Personal information
- Full name: Abram Lindow Rawlinson
- Born: 7 September 1805 Charlbury, Oxfordshire, England
- Died: 6 August 1875 (aged 69) Chipping Norton, Oxfordshire, England
- Batting: Unknown
- Relations: George Rawlinson (brother)

Domestic team information
- 1849–1853: Marylebone Cricket Club

Career statistics
| Competition | First-class |
| Matches | 5 |
| Runs scored | 30 |
| Batting average | 4.28 |
| 100s/50s | –/– |
| Top score | 11 |
| Catches/stumpings | –/– |
- Source: Cricinfo, 26 September 2021

= Abram Rawlinson =

English cricketer and solicitor

Abram Lindow Rawlinson (7 September 1805 — 6 August 1875) was an English first-class cricketer and solicitor.
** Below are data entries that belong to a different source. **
/-- R182: with WRITE_EN = 0 both write codes are unknown commands (header received, the code reported, no payload
byte received), and no transaction and no service call changes the image or sets a dirty flag. -/
def Obligations.WriteDisabledMeansUnknown : Prop :=
  ∀ s : State, s.Ready → s.cfg.writeEn = false →
    (∀ (r : Region) (b1 b2 : Byte) (rest : List (Option Byte)),
      s.env.rx = some (writeCode s.cfg r) :: some b1 :: some b2 :: rest →
      ∃ t, exec .transact s = .next t ∧ t.trace = .report (writeCode s.cfg r) :: s.trace ∧ t.env.rx = rest) ∧
    (∀ t, (exec .transact s = .next t ∨ ∃ now, exec (.service now) s = .next t) →
      SameImage s t ∧ ∀ r, (s.dirty r).flag = false → (t.dirty r).flag = false)

/-- R181, R252: an unknown command reports its code once and sends nothing; nothing but bus matters changes.
That `CMD` and `TA` keep the header's values, and that the code of a present command is treated like any other, are the
model's choices (log 11, log 29). -/
def Obligations.UnknownCommandReportsItsCode : Prop :=
  ∀ (s : State) (code : Byte) (ta : Word16), s.cfg.wf = true →
    ∃ t, exec (.unknown code ta) s = .next t ∧ t.trace = .report code :: s.trace ∧ t.cmd = code ∧ t.ta = ta ∧
      t.crc = s.crc ∧ t.lastBus = s.lastBus ∧ t.env = s.env ∧ t.phase = .done ∧ BusOnly s t

/-! ## BURN, MARK, CLEAR -/

/-- R175: BURN leaves `old AND incoming` at its index and every other byte as it was; it marks the index exactly when
the value changed, and touches nothing else. -/
def Obligations.BurnClearsAndMarks : Prop :=
  ∀ (s : State) (r : Region) (i : Word16) (incoming : Byte), s.cfg.wf = true → i.toNat < s.cfg.size r.space →
    ∃ t, exec (.burn r i incoming) s = .next t ∧
      t.peek r.space i.toNat = s.peek r.space i.toNat &&& incoming ∧
      (∀ q a, ¬(q = r ∧ a = i.toNat) → t.peek (Region.space q) a = s.peek q.space a) ∧
      (s.peek r.space i.toNat &&& incoming = s.peek r.space i.toNat → t.dirty r = s.dirty r) ∧
      (s.peek r.space i.toNat &&& incoming ≠ s.peek r.space i.toNat →
        (t.dirty r).flag = true ∧ (t.dirty r).low.toNat = min (s.dirty r).low.toNat i.toNat ∧
        (t.dirty r).high.toNat = max (s.dirty r).high.toNat i.toNat) ∧
      (∀ q, q ≠ r → t.dirty q = s.dirty q) ∧ ImageOnly s t

/-- R77, R179 (d): burning the same byte again changes nothing at all. -/
def Obligations.BurnIsIdempotent : Prop :=
  ∀ (s t : State) (r : Region) (i : Word16) (incoming : Byte),
    exec (.burn r i incoming) s = .next t → exec (.burn r i incoming) t = .next t
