-- ==== Sys2Proof/Tests/Slice0.lean ====
section
/-! SUPPORT. Tests: the checks refuse ill-formed terms, header words decode, one step at a time against the vectors of
`95_test_vectors.md` (their ids stand in the docstrings), and a witness for every statement with hypotheses. -/

namespace Sys2Proof.Tests

open Sys2Proof.Machine

/-! ## Helpers -/

/-- The next state, if there is one. -/
def next? (o : Result) : Option State :=
  match o with
  | .next t => some t
  | .fault _ => none
  | .refused _ => none

theorem exists_next {o : Result} (h : (next? o).isSome = true) : ∃ t, o = .next t := by
  cases o with
  | next t => exact ⟨t, rfl⟩
  | fault r => cases h
  | refused r => cases h

/-- `exec`, as an optional next state. -/
def run1 (i : Instr) (s : State) : Option State := next? (exec i s)

/-- Bytes that arrive. -/
def arriving (bytes : List Nat) : List (Option Byte) := bytes.map fun n => some (BitVec.ofNat 8 n)

/-- A state whose bus delivers these bytes, takes these sends and reads this clock. -/
def onBus (rx : List Nat) (tx : List Bool) (t : Nat) (s : State) : State :=
  s.setEnv { s.env with rx := arriving rx, tx := tx, ticks := [t] }

/-- `n` sends that succeed and then one that fails. -/
def okThenFail (n : Nat) : List Bool := List.replicate n true ++ [false]

/-- A state under another configuration. -/
def under (cfg : Config) (s : State) : State := { s with cfg := cfg }

/-- Fresh T (95, section 0). -/
abbrev fresh : State := State.reset

/-- Fresh T with data byte `i` burned to 0 and marked. -/
def burned (i : Nat) : State := (fresh.poke .data i 0).mark .data (BitVec.ofNat 16 i)

/-- Fresh T with data bytes 8 to 12 burned to 0 and marked, last bus byte at 10 (95, V-SV-4). -/
def burned8to12 : State :=
  { fresh with data := [(8, 0), (9, 0), (10, 0), (11, 0), (12, 0)], dirtyData := ⟨true, 8, 12⟩, lastBus := 10 }

/-- The same while a commit of 8 to 12 stands at 12, and data byte 0 burned and marked outside its range (95, P3). -/
def latched : State :=
  { burned8to12 with data := [(0, 0), (8, 0), (9, 0), (10, 0), (11, 0), (12, 0)], dirtyData := ⟨true, 0, 12⟩,
                     commit := .committing .data 12 12, store := [(8, 0), (9, 0), (10, 0), (11, 0)] }

/-- A machine before CONSTRUCT under a configuration, on a store of 0xFF bytes. -/
def blank (cfg : Config) : State :=
  State.powerUp cfg ((List.range 40).foldl (fun m a => Memory.write (factoryByte cfg .store a) m a 0xFF) [])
The son of Abraham Tyzack Rawlinson, he was born in September 1805 at Charlbury, Oxfordshire. He was educated at Rugby School. He was by profession a solicitor. Rawlinson played first-class cricket for the Marylebone Cricket Club on five occasions against Oxford University between 1849 and 1853. He had little success in his these five matches, scoring 30 runs at an average of 4.28 and a highest score of 11. He was a mayor of Chipping Norton until his resignation in November 1873. Rawlinson died at Chipping Norton in August 1875. He had two brothers: George, who was a first-class cricketer and historian, and Sir Henry, who was a British Army officer and politician.